Reply with the data below, repeated exactly in full.

BEGIN Entries supplied

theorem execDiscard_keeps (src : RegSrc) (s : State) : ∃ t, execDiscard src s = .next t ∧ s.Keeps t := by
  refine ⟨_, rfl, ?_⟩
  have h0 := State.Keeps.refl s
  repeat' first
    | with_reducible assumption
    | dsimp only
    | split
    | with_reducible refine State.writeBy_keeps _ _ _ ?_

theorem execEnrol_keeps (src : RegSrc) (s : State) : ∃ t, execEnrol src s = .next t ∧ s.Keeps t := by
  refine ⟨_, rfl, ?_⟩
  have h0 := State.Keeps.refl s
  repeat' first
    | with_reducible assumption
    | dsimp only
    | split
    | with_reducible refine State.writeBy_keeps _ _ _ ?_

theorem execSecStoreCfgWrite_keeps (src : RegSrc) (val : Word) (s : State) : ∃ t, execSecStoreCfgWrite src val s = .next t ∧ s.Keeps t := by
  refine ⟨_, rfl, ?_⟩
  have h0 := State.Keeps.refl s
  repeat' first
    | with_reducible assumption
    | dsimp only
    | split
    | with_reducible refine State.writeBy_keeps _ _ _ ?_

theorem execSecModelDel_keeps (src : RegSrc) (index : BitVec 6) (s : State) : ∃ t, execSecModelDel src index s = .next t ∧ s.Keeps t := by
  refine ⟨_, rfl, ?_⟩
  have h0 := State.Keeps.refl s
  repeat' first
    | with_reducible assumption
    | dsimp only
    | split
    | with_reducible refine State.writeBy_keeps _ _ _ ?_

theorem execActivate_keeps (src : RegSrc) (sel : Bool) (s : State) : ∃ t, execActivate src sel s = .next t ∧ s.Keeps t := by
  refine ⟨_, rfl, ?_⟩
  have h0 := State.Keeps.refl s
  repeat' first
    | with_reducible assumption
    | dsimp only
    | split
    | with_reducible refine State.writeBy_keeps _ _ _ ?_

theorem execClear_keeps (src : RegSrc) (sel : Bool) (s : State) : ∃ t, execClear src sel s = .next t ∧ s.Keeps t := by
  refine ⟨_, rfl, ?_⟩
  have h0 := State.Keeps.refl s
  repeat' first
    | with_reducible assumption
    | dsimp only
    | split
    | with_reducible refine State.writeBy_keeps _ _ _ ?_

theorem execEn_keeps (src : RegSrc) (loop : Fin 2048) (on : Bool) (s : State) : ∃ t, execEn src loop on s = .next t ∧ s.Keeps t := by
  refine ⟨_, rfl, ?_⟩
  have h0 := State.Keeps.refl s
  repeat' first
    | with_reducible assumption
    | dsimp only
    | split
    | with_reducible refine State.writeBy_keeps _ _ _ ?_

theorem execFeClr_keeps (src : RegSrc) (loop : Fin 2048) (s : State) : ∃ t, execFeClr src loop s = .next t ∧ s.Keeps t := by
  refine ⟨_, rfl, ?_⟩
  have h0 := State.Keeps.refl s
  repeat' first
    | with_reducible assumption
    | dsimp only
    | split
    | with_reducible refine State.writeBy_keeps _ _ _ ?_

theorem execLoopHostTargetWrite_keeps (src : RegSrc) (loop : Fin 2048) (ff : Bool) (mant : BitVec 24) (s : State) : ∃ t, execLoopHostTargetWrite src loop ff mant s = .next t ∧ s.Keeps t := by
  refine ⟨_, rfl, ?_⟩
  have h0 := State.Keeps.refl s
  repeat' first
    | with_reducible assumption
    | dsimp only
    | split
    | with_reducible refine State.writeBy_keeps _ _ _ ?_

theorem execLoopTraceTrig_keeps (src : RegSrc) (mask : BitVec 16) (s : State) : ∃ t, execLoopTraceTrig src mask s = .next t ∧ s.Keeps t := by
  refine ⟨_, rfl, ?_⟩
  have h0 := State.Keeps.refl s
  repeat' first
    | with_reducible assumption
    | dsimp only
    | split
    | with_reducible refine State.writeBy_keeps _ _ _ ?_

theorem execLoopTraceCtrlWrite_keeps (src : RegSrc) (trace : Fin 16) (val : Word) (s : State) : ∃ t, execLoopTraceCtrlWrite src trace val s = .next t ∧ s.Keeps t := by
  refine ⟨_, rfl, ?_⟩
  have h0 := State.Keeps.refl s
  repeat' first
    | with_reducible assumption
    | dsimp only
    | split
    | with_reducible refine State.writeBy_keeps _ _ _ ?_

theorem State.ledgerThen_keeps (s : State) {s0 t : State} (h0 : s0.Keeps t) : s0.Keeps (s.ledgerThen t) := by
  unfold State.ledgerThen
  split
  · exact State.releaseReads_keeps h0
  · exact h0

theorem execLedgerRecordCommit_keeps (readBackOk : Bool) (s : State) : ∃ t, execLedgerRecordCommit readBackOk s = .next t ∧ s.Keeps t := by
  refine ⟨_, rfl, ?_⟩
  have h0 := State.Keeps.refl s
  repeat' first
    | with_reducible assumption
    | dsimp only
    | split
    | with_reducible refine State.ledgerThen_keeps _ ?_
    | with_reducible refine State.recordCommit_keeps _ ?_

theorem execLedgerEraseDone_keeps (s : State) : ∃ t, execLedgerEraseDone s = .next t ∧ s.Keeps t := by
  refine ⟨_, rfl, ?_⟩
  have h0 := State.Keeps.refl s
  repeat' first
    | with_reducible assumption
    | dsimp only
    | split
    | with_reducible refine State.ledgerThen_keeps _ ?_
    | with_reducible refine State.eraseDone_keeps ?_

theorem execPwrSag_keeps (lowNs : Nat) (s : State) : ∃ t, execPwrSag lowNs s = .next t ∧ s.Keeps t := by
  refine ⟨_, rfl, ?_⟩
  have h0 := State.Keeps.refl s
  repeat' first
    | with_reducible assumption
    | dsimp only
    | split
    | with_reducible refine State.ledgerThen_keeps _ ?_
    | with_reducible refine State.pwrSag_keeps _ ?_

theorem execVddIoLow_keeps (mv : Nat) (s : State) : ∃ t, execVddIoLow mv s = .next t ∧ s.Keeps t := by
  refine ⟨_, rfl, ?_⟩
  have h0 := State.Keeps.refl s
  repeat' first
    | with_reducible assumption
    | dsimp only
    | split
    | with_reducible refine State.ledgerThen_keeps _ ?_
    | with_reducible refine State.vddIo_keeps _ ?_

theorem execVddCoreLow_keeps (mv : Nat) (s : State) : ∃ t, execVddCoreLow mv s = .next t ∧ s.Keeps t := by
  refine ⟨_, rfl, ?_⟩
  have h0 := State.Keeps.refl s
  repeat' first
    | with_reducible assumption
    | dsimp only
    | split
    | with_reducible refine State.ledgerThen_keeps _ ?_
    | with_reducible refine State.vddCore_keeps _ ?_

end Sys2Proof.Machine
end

END Entries supplied

- Task result
theorem execDiscard_keeps (src : RegSrc) (s : State) : ∃ t, execDiscard src s = .next t ∧ s.Keeps t := by
  refine ⟨_, rfl, ?_⟩
  have h0 := State.Keeps.refl s
  repeat' first
    | with_reducible assumption
    | dsimp only
    | split
    | with_reducible refine State.writeBy_keeps _ _ _ ?_

theorem execEnrol_keeps (src : RegSrc) (s : State) : ∃ t, execEnrol src s = .next t ∧ s.Keeps t := by
  refine ⟨_, rfl, ?_⟩
  have h0 := State.Keeps.refl s
  repeat' first
    | with_reducible assumption
    | dsimp only
    | split
    | with_reducible refine State.writeBy_keeps _ _ _ ?_

theorem execSecStoreCfgWrite_keeps (src : RegSrc) (val : Word) (s : State) : ∃ t, execSecStoreCfgWrite src val s = .next t ∧ s.Keeps t := by
  refine ⟨_, rfl, ?_⟩
  have h0 := State.Keeps.refl s
  repeat' first
    | with_reducible assumption
    | dsimp only
    | split
    | with_reducible refine State.writeBy_keeps _ _ _ ?_

theorem execSecModelDel_keeps (src : RegSrc) (index : BitVec 6) (s : State) : ∃ t, execSecModelDel src index s = .next t ∧ s.Keeps t := by
  refine ⟨_, rfl, ?_⟩
  have h0 := State.Keeps.refl s
  repeat' first
    | with_reducible assumption
    | dsimp only
    | split
    | with_reducible refine State.writeBy_keeps _ _ _ ?_

theorem execActivate_keeps (src : RegSrc) (sel : Bool) (s : State) : ∃ t, execActivate src sel s = .next t ∧ s.Keeps t := by
  refine ⟨_, rfl, ?_⟩
  have h0 := State.Keeps.refl s
  repeat' first
    | with_reducible assumption
    | dsimp only
    | split
    | with_reducible refine State.writeBy_keeps _ _ _ ?_

theorem execClear_keeps (src : RegSrc) (sel : Bool) (s : State) : ∃ t, execClear src sel s = .next t ∧ s.Keeps t := by
  refine ⟨_, rfl, ?_⟩
  have h0 := State.Keeps.refl s
  repeat' first
    | with_reducible assumption
    | dsimp only
    | split
    | with_reducible refine State.writeBy_keeps _ _ _ ?_

theorem execEn_keeps (src : RegSrc) (loop : Fin 2048) (on : Bool) (s : State) : ∃ t, execEn src loop on s = .next t ∧ s.Keeps t := by
  refine ⟨_, rfl, ?_⟩
  have h0 := State.Keeps.refl s
  repeat' first
    | with_reducible assumption
    | dsimp only
    | split
    | with_reducible refine State.writeBy_keeps _ _ _ ?_

theorem execFeClr_keeps (src : RegSrc) (loop : Fin 2048) (s : State) : ∃ t, execFeClr src loop s = .next t ∧ s.Keeps t := by
  refine ⟨_, rfl, ?_⟩
  have h0 := State.Keeps.refl s
  repeat' first
    | with_reducible assumption
    | dsimp only
    | split
    | with_reducible refine State.writeBy_keeps _ _ _ ?_

theorem execLoopHostTargetWrite_keeps (src : RegSrc) (loop : Fin 2048) (ff : Bool) (mant : BitVec 24) (s : State) : ∃ t, execLoopHostTargetWrite src loop ff mant s = .next t ∧ s.Keeps t := by
  refine ⟨_, rfl, ?_⟩
  have h0 := State.Keeps.refl s
  repeat' first
    | with_reducible assumption
    | dsimp only
    | split
    | with_reducible refine State.writeBy_keeps _ _ _ ?_

theorem execLoopTraceTrig_keeps (src : RegSrc) (mask : BitVec 16) (s : State) : ∃ t, execLoopTraceTrig src mask s = .next t ∧ s.Keeps t := by
  refine ⟨_, rfl, ?_⟩
  have h0 := State.Keeps.refl s
  repeat' first
    | with_reducible assumption
    | dsimp only
    | split
    | with_reducible refine State.writeBy_keeps _ _ _ ?_

theorem execLoopTraceCtrlWrite_keeps (src : RegSrc) (trace : Fin 16) (val : Word) (s : State) : ∃ t, execLoopTraceCtrlWrite src trace val s = .next t ∧ s.Keeps t := by
  refine ⟨_, rfl, ?_⟩
  have h0 := State.Keeps.refl s
  repeat' first
    | with_reducible assumption
    | dsimp only
    | split
    | with_reducible refine State.writeBy_keeps _ _ _ ?_

theorem State.ledgerThen_keeps (s : State) {s0 t : State} (h0 : s0.Keeps t) : s0.Keeps (s.ledgerThen t) := by
  unfold State.ledgerThen
  split
  · exact State.releaseReads_keeps h0
  · exact h0

theorem execLedgerRecordCommit_keeps (readBackOk : Bool) (s : State) : ∃ t, execLedgerRecordCommit readBackOk s = .next t ∧ s.Keeps t := by
  refine ⟨_, rfl, ?_⟩
  have h0 := State.Keeps.refl s
  repeat' first
    | with_reducible assumption
    | dsimp only
    | split
    | with_reducible refine State.ledgerThen_keeps _ ?_
    | with_reducible refine State.recordCommit_keeps _ ?_

theorem execLedgerEraseDone_keeps (s : State) : ∃ t, execLedgerEraseDone s = .next t ∧ s.Keeps t := by
  refine ⟨_, rfl, ?_⟩
  have h0 := State.Keeps.refl s
  repeat' first
    | with_reducible assumption
    | dsimp only
    | split
    | with_reducible refine State.ledgerThen_keeps _ ?_
    | with_reducible refine State.eraseDone_keeps ?_

theorem execPwrSag_keeps (lowNs : Nat) (s : State) : ∃ t, execPwrSag lowNs s = .next t ∧ s.Keeps t := by
  refine ⟨_, rfl, ?_⟩
  have h0 := State.Keeps.refl s
  repeat' first
    | with_reducible assumption
    | dsimp only
    | split
    | with_reducible refine State.ledgerThen_keeps _ ?_
    | with_reducible refine State.pwrSag_keeps _ ?_

theorem execVddIoLow_keeps (mv : Nat) (s : State) : ∃ t, execVddIoLow mv s = .next t ∧ s.Keeps t := by
  refine ⟨_, rfl, ?_⟩
  have h0 := State.Keeps.refl s
  repeat' first
    | with_reducible assumption
    | dsimp only
    | split
    | with_reducible refine State.ledgerThen_keeps _ ?_
    | with_reducible refine State.vddIo_keeps _ ?_

theorem execVddCoreLow_keeps (mv : Nat) (s : State) : ∃ t, execVddCoreLow mv s = .next t ∧ s.Keeps t := by
  refine ⟨_, rfl, ?_⟩
  have h0 := State.Keeps.refl s
  repeat' first
    | with_reducible assumption
    | dsimp only
    | split
    | with_reducible refine State.ledgerThen_keeps _ ?_
    | with_reducible refine State.vddCore_keeps _ ?_

end Sys2Proof.Machine
end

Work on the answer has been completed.